I've peeked at "Game Change," the new anonymous quotefest on the '08 presidential campaign by John Heilemann and Mark Halperin. Do I have to read the whole thing? I know it has saucy bits that we're supposed to gobble up, but some of them (like the dysfunction and discord within the John Edwards campaign) just make me wince.

Also, parts of it are maddening. John McCain's selection of Sarah Palin may have been a bold stroke that narrowed what would otherwise have been a blowout defeat. But it was also, as the authors depict it, an act of extreme recklessness, a seat-of-the-pants improvisation that allowed for almost no serious vetting of someone who knew diddly-squat about the world we live in and who would have been a heartbeat from the presidency.

"In the days leading up to an interview with ABC News' Charlie Gibson, aides were worried with Ms. Palin's grasp of facts. She couldn't explain why North and South Korea were separate nations and she did not know what the Federal Reserve did. She also said she believed Saddam Hussein attacked the United States on Sept. 11, 2001."

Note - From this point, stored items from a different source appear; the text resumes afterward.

theorem step_of_agenda {s : State} (hb : s.boot ≠ .rom) {w : Turn} {rest : List Turn} (ha : s.agenda = w :: rest) :
    step s = takeTurn w { s with agenda := rest } := by
  change s.turn = _
  rw [State.turn, if_neg hb, ha]

theorem sameDevice_step {s t : State} (hr : s.boot = .recovery) (he : step s = .next t) : SameDevice s t := by
  have hrom : s.boot ≠ .rom := by simp [hr]
  cases ha : s.agenda with
  | nil =>
    change s.turn = _ at he
    rw [State.turn, if_neg hrom, ha] at he
    change freeTurn s = _ at he
    rw [freeTurn, if_neg (by simp [hr])] at he
    cases he
    exact ⟨rfl, rfl, rfl, rfl, rfl, rfl, rfl, rfl, rfl, rfl, rfl, rfl, rfl, rfl⟩
  | cons w rest =>
    rw [step_of_agenda hrom ha] at he
    have hrest : SameDevice s { s with agenda := rest } := ⟨rfl, rfl, rfl, rfl, rfl, rfl, rfl, rfl, rfl, rfl, rfl, rfl, rfl, rfl⟩
    exact hrest.trans (sameDevice_takeTurn (s := { s with agenda := rest }) hr he)

theorem step_recovery_passes_over {s t : State} (hr : s.boot = .recovery) (he : step s = .next t) {i : Instr} {op : StepOp} {rest : List Turn}
    (ha : s.agenda = .device i op :: rest) (hi : i ∉ [Instr.getVersion, .getCapabilities, .getMeasurements]) : t = { s with agenda := rest } := by
  rw [step_of_agenda (by simp [hr]) ha, takeTurn_device_recovery (s := { s with agenda := rest }) hr op hi] at he
  cases he
  rfl

/-! ### A step from the ROM -/

/-- No stage fails, or `failedStage` is the first that does. -/
theorem failedStage_cases :
    failedStage = 0 ∧ (∀ k, 1 ≤ k → k ≤ 4 → imagePasses k = true) ∨
      1 ≤ failedStage ∧ failedStage ≤ 4 ∧ imagePasses failedStage = false ∧ ∀ k, 1 ≤ k → k < failedStage → imagePasses k = true := by
  by_cases hall : ∀ k, 1 ≤ k → k ≤ 4 → imagePasses k = true
  · exact .inl ⟨failedStage_eq_zero hall, hall⟩
  · have hbad : ∃ k, 1 ≤ k ∧ k ≤ 4 ∧ imagePasses k = false := by simpa using hall
    obtain ⟨h1, h4, hk⟩ := Nat.find_spec hbad
    have hfirst : ∀ j, 1 ≤ j → j < Nat.find hbad → imagePasses j = true := fun j hj1 hj => by
      by_contra hj0
      exact Nat.find_min hbad hj ⟨hj1, by omega, by simpa using hj0⟩
    rw [failedStage_eq h1 h4 hk hfirst]
    exact .inr ⟨h1, h4, hk, hfirst⟩

theorem step_rom {s t : State} (hb : s.boot = .rom) (he : step s = .next t) :
    t = { s with boot := if failedStage = 0 then .running else .recovery, failStage := failedStage
                 measure := Vector.ofFn (bootMeasure s.debugUnlocked failedStage) } := by
  change s.turn = _ at he
  rw [State.turn, if_pos hb, exec_powerOnReset hb] at he
  cases he
  rfl

/-- Settles O59: in recovery by `sameDevice_step`, from the ROM by the first stage that fails, and running by the boot state's frame. -/
theorem recoveryStays : Obligations.RecoveryStays := by
  unfold Obligations.RecoveryStays
  intro s t he
  refine ⟨fun hr => ?_, fun hb => ?_, fun hb => ?_⟩
  · have h := sameDevice_step hr he
    exact ⟨h.boot.trans hr, h.strands, h.cores, h.hbm, h.host, h.scratch, h.chip, h.llc, h.launches, h.copies, h.flight, h.measure, h.ide, h.epoch,
      fun i op rest ha hi => step_recovery_passes_over hr he ha hi⟩
  · rw [step_rom hb he]
    refine ⟨rfl, rfl, rfl, ?_⟩
    obtain ⟨h0, hall⟩ | ⟨h1, h4, hbad, hfirst⟩ := failedStage_cases
    · exact .inl ⟨if_pos h0, h0, hall⟩
    · exact .inr ⟨if_neg (by omega), h1, h4, hbad, hfirst⟩
  · exact (step_boot (by simp [hb]) he).trans hb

Where'd they find her? Well, on the Internet, as it happens. "McCain's campaign manager, Rick Davis, spotted Sarah Palin while searching the Internet for possible female vice presidential candidates." More from CBS News:

"Her foreign policy tutors are literally taking her through, 'This is World War I, this is World War II, this is the Korean War. This is the how the Cold War worked.' Steve Schmidt had gone to them and said, 'She knows nothing,'" Heilemann told Cooper. "A week later, after the convention was over, she still didn't really understand why there was a North Korea and a South Korea. She was still regularly saying that Saddam Hussein had been behind 9/11. And, literally, the next day her son was about to ship off to Iraq. And when they asked her who her son was going to fight, she couldn't explain that."

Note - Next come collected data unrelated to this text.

/-- No instruction reads the sound timer or the key-wait state; none but `Fx07` reads the delay timer; none but `Ex9E`
and `ExA1` reads a key state: with another value there, an instruction does the same, and carries the value along
unless it is the one that replaces it (R34, R35, R38, R40). -/
def Obligations.TimersKeysAndWaitAreReadOnlyByTheirReaders : Prop :=
  ∀ (i : Instr) (s : State),
    (∀ v, (∀ x, i ≠ .ldStVx x) → exec i { s with st := v } = mapNext (fun t => { t with st := v }) (exec i s)) ∧
    (∀ v x, i = .ldStVx x → exec i { s with st := v } = exec i s) ∧
    (∀ v, (∀ x, i ≠ .ldVxDt x ∧ i ≠ .ldDtVx x) →
      exec i { s with dt := v } = mapNext (fun t => { t with dt := v }) (exec i s)) ∧
    (∀ v x, i = .ldDtVx x → exec i { s with dt := v } = exec i s) ∧
    (∀ ks, (∀ x, i ≠ .skp x ∧ i ≠ .sknp x) →
      exec i { s with keys := ks } = mapNext (fun t => { t with keys := ks }) (exec i s)) ∧
    (∀ b x', (∀ x, i ≠ .ldVxK x) →
      exec i { s with waiting := b, waitX := x' } =
        mapNext (fun t => { t with waiting := b, waitX := x' }) (exec i s)) ∧
    (∀ b x' x, i = .ldVxK x → exec i { s with waiting := b, waitX := x' } = exec i s)

/-- No instruction but `Dxyn` reads a pixel: on another screen, any other instruction does the same, and carries the
screen along unless it is `00E0`, which clears it (R36). -/
def Obligations.ScreenIsReadOnlyByDraw : Prop :=
  ∀ (i : Instr) (s : State) (fb : Framebuffer), (∀ x y n, i ≠ .drw x y n) →
    ((∀ u, i ≠ .cls u) → exec i { s with fb := fb } = mapNext (fun t => { t with fb := fb }) (exec i s)) ∧
    (∀ u, i = .cls u → exec i { s with fb := fb } = exec i s)

/-- No instruction but `Dxyn`, `Fx33`, `Fx55` and `Fx65` touches memory, none but `2nnn` and `00EE` the call stack, and
none but `Cxkk` the count of draws: on another memory, stack or count, any other instruction does the same and carries
that along (R30, R50; the count is the model's own, log entry 5). -/
def Obligations.MemoryStackAndDrawsAreTouchedOnlyByTheirUsers : Prop :=
  ∀ (i : Instr) (s : State),
    (∀ m, (∀ x y n, i ≠ .drw x y n) → (∀ x, i ≠ .ldB x ∧ i ≠ .storeRegs x ∧ i ≠ .loadRegs x) →
      exec i { s with mem := m } = mapNext (fun t => { t with mem := m }) (exec i s)) ∧
    (∀ k, (∀ u, i ≠ .ret u) → (∀ nnn, i ≠ .call nnn) →
      exec i { s with stack := k } = mapNext (fun t => { t with stack := k }) (exec i s)) ∧
    (∀ d, (∀ x kk, i ≠ .rnd x kk) →
      exec i { s with draws := d } = mapNext (fun t => { t with draws := d }) (exec i s))

/-! ### Register load, arithmetic and logic -/

/-- `6xkk` (R122), encoding and effect. -/
def Obligations.LoadImmediateSetsRegister : Prop :=
  ∀ (x : Nibble) (kk : Byte),
    decodeWord (0x6#4 ++ x ++ kk) = .ok (.ldImm x kk) ∧
    ∀ s : State, ∃ t, exec (.ldImm x kk) s = .next t ∧ readV t x = kk ∧ Keeps { regs := fun r => r = x } s t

Skimming the book, one passage jumped out: The account of White House meeting of President Bush, Barack Obama, McCain, Nancy Pelosi and other top officials during the financial crisis of September 2008. Obama, the authors write, all but ran the meeting, even though McCain had sought it. McCain said nothing for 45 minutes and then had little that was helpful to contribute. It's impossible to know who is channeling the story to the authors, since it's all anonymous, but it seems to me that Bush was one of the sources (or Rove, Bush's brain?) and that he gave McCain some payback for all the guff McCain gave him over the years.

One Republican in the room mused silent, If you closed your eyes and changed everyones' voices, you would have thought Obama was the president of the United States. [p. 388]

... Bush was dumbfounded by McCain's behavior. He'd forced Bush to hold a meeting that the president saw as pointless -- and then sat there like a bump on a log. Unconstructive, thought Bush. Unclear. Ineffectual. [p. 389]

By Joel Achenbach | January 11, 2010; 12:39 PM ET

http://voices.washingtonpost.com/achenblog/2010/01/inside_sarah_pal...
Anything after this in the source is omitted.